Our thanks to Telvis Calhoun, Zach Hanif, and Jason Trost of Endgame for the guest post below about their BinaryPig application for large-scale malware analysis on Apache Hadoop. Endgame uses data science to bring clarity to the digital domain, allowing its federal and commercial partners to sense, discover, and act in real time.
Over the past three years, Endgame received 40 million samples of malware equating to roughly 19TB of binary data. In this, we’re not alone. McAfee reports that it currently receives roughly 100,000 malware samples per day and received roughly 10 million samples in the last quarter of 2012. Its total corpus is estimated to be about 100 million samples. VirusTotal receives between 300,000 and 600,000 unique files per day, and of those roughly one-third to half are positively identified as malware (as of April 9, 2013).
This huge volume of malware offers both challenges and opportunities for security research, especially applied machine learning. Endgame performs static analysis on malware in order to extract feature sets used for performing large-scale machine learning. Since malware research has traditionally been the domain of reverse engineers, most existing malware analysis tools were designed to process single binaries or multiple binaries on a single computer and are unprepared to confront terabytes of malware simultaneously. There is no easy way for security researchers to apply static analysis techniques at scale; companies and individuals that want to pursue this path are forced to create their own solutions.

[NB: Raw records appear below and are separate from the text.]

/-! ## Frequency (R348, R350, R378) -/

/-- A crossing's setting at a frequency: interpolated linearly in clock period between its settings at 0.70 and 1.15 GHz, and rounded down (R350). -/
def Crossing.at (x : Crossing) (mhz : Nat) : Int := x.high + (x.low - x.high) * (1150 - (mhz : Int)) * 700 / (450 * mhz)

/-- Every crossing set for a frequency, its replica centre recorded (R350, R352). -/
def State.setCrossings (s : State) (mhz : Nat) : State :=
  s.clocks.xings.foldl (fun s x =>
    let n := x.1 / 4
    let side := x.1 % 4
    (s.setXf n side fClkXingSetting ((x.2.at mhz) % 512).toNat).setXf n side fClkXingRefCentre (centreOf (s.windowOf n side) % 512).toNat) s

/-- The change to CLK_FREQ_TARGET is armed, with the target as it stands. In manual mode a higher frequency has its rails raised first, and a lower one gives up a
raise on its way (R348, R378). -/
def State.armSlew (s : State) (value : Word) : State :=
  let f := s.fld fClkFreqTargetMhz
  let s := { s with clocks := { s.clocks with freqAt := some ⟨f, value.toNat, decide (value.toNat < s.time), s.mono⟩ } }
  if s.fld fPwrStatusMode != 2 then s else if s.freqNow < f then s.startRaise f else s.dropRaise

/-- CLK_FREQ_AT_WRITE. -/
def execClkFreqAtWrite (value : Word) (s : State) : Out := if s.dev = .up then .next (s.armSlew value) else .next s

/-- The target of a frequency change as the management controller writes it: taken in manual mode, within 700 MHz and the ceiling (R378). In the other
modes only the governor writes it. (DEDUCED, log entry 62.) -/
def State.writeTarget (s : State) (v : Nat) : State :=
  if s.fld fPwrStatusMode != 2 then s
  else
    let hi := s.fld fPwrStatusFCeilingMhz
    let t := max 700 (min hi v)
    let s := s.setFld fClkFreqTargetMhz t
    if t = v then s else s.setFld fClkStatusClamped 1

/-- CLK_FREQ_TARGET_WRITE. -/
def execClkFreqTargetWrite (value : Word) (s : State) : Out := if s.dev = .up then .next (s.writeTarget (fieldOf value 0 11)) else .next s

/-- FREQUENCY_SLEW_START: at the first tick at or after the armed time, and after the arming, the slew begins from the frequency reached, at the rate that
CLK_CTRL.slew then gives; a time that was past when armed sets late. While a raise waits for its rails, it does not begin. -/
def execFrequencySlewStart (s : State) : Out :=
  match s.clocks.freqAt with
  | none => .next s
  | some a =>
    if s.dev = .up && a.time ≤ s.time && s.mono != a.armedAt && s.power.raise.isNone then
      let s := (s.setFld fClkStatusFreqMhz s.freqNow).setFld fClkStatusSlewing 1
      let s := if a.past then s.setFld fClkStatusLate 1 else s
      .next { s with clocks := { s.clocks with freqAt := none, slew := some ⟨a.target, s.mono, s.fld fClkCtrlSlew⟩ } }
    else .next s

/-- FREQUENCY_SLEW_END: the slew has reached its target; a change to fixed mode then sets the rails (R377). -/
def execFrequencySlewEnd (s : State) : Out :=
  match s.clocks.slew with
  | none => .next s
  | some w =>
    if s.dev = .up && s.freqNow = w.target then
      let s := ({ s with clocks := { s.clocks with slew := none } }.setFld fClkStatusFreqMhz w.target).setFld fClkStatusSlewing 0
      .next (if s.fld fPwrStatusMode = 0 then s.fixRails else s)
    else .next s

/-! ## References (R355 to R357) -/

/-- The neighbour that a code of CLK_CL_CFG names, if the cluster has one there: 0 −x, 1 +x, 2 −y, 3 +y. -/
def refNeighbour (n code : Nat) : Option Nat := if sidePresent n code then some (sideCluster n code) else none

/-- Whether a cluster's alternate parent may be taken: switching is permitted and that neighbour is locked to its own primary parent. -/
def State.altUsable (s : State) (n : Nat) : Bool :=
  decide (s.ck n fClkClCfgAltEn = 1) && decide (s.ck n fClkClStatusOnAlt = 0) &&
  (refNeighbour n (s.ck n fClkClCfgAlt)).any (fun m =>
    decide (s.ck m fClkClStatusLocked = 1) && decide (s.ck m fClkClStatusHoldover = 0) && decide (s.ck m fClkClStatusOnAlt = 0))

/-- REFERENCE_LOSS: a cluster whose reference is lost holds its frequency, and switches to its alternate parent where it may; one that loses its alternate has
none. -/
def execReferenceLoss (cluster : ClusterId) (s : State) : Out :=
  let n := cluster.val
  if !s.alive n || n = 60 || s.ck n fClkClStatusHoldover = 1 then .next s
  else
    let usable := s.altUsable n
    let s := { s.setCk n fClkClStatusHoldover 1 with clocks := { s.clocks with held := s.clocks.held.put n (s.mono + 1) 0 } }
    if usable then .next ((s.setCk n fClkClStatusOnAlt 1).setCk n fClkRefSwitchCount (s.ck n fClkRefSwitchCount + 1))
    else .next (s.setCk n fClkClStatusOnAlt 0)

/-- The crossings into and out of a cluster: its own four, then its neighbours' from it. -/
def crossingsOf (n : Nat) : List (Nat × Nat) :=
  (List.range 4).map (fun side => (n, side)) ++
  ((List.range 4).filter (sidePresent n)).map (fun side => (sideCluster n side, flipSide side))

/-- PLL_RELOCK: the cluster has relocked to its alternate parent, and each crossing into and out of it retrains from a fresh sweep: `sweeps` gives the
windows by cluster and side, and one that is not given is free. -/
def execPllRelock (cluster : ClusterId) (sweeps : List (ClusterId × Fin 4 × Fin 512 × Fin 512)) (s : State) : Out :=
  let n := cluster.val
  if !s.alive n || s.ck n fClkClStatusHoldover = 0 || s.ck n fClkClStatusOnAlt = 0 || s.clocks.held.look n 0 = 0 then .next s
  else
    let s := { s.setCk n fClkClStatusHoldover 0 with clocks := { s.clocks with held := s.clocks.held.put n 0 0 } }
    let s := (crossingsOf n).foldl (fun s x =>
      if sidePresent x.1 x.2 && s.xf x.1 x.2 fClkXingFailed = 0 then
        let fresh := (sweeps.find? (fun y => decide (y.1.val = x.1) && decide (y.2.1.val = x.2))).map (fun y => ((y.2.2.1.val : Int), (y.2.2.2.val : Int)))
        let s := s.setCrossing x.1 x.2 { s.crossing x.1 x.2 with window := fresh }
        s.retrainXing x.1 x.2 (s.windowOf x.1 x.2)
      else s) s
    .next s.refresh.hubRelease

/-- HOLDOVER_TIMEOUT: a cluster that has held over for a millisecond with no alternate is reported failed. -/
def execHoldoverTimeout (cluster : ClusterId) (s : State) : Out :=
  let n := cluster.val
  let t := s.clocks.held.look n 0
  if s.alive n && t != 0 && t - 1 + 1000000 ≤ s.mono then
    .next ({ s with clocks := { s.clocks with held := s.clocks.held.put n 0 0 } }.failCluster n).refresh.hubRelease
  else .next s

Our early attempts to process this data did not scale well with the increasing flood of samples. As the size of our malware collection increased, the system became unwieldy and hard to manage, especially in the face of hardware failures. Over the past two years we refined this system into a dedicated framework based on Hadoop so that our large-scale studies are easier to perform and are more repeatable over an expanding dataset.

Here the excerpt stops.